Records excerpted from a collection
"""

/-- Settles O10: each step carries the law over entry by entry. -/
theorem stepKeepsSourcesConsistent : Obligations.StepKeepsSourcesConsistent := by
  unfold Obligations.StepKeepsSourcesConsistent
  exact fun s t hs hstep => (sourceTableStep_of_step hstep).sourcesConsistent hs

/-- Settles O11: each step carries the law over membership by membership. -/
theorem stepKeepsMembersLiveOwners : Obligations.StepKeepsMembersLiveOwners := by
  unfold Obligations.StepKeepsMembersLiveOwners
  exact fun s t hs hstep => (sourceTableStep_of_step hstep).membersLiveOwners hs

end Sys2Proof.Machine
end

"""

Exactly as shown above, return every record.

/-- Settles O10: each step carries the law over entry by entry. -/
theorem stepKeepsSourcesConsistent : Obligations.StepKeepsSourcesConsistent := by
  unfold Obligations.StepKeepsSourcesConsistent
  exact fun s t hs hstep => (sourceTableStep_of_step hstep).sourcesConsistent hs

/-- Settles O11: each step carries the law over membership by membership. -/
theorem stepKeepsMembersLiveOwners : Obligations.StepKeepsMembersLiveOwners := by
  unfold Obligations.StepKeepsMembersLiveOwners
  exact fun s t hs hstep => (sourceTableStep_of_step hstep).membersLiveOwners hs

end Sys2Proof.Machine
end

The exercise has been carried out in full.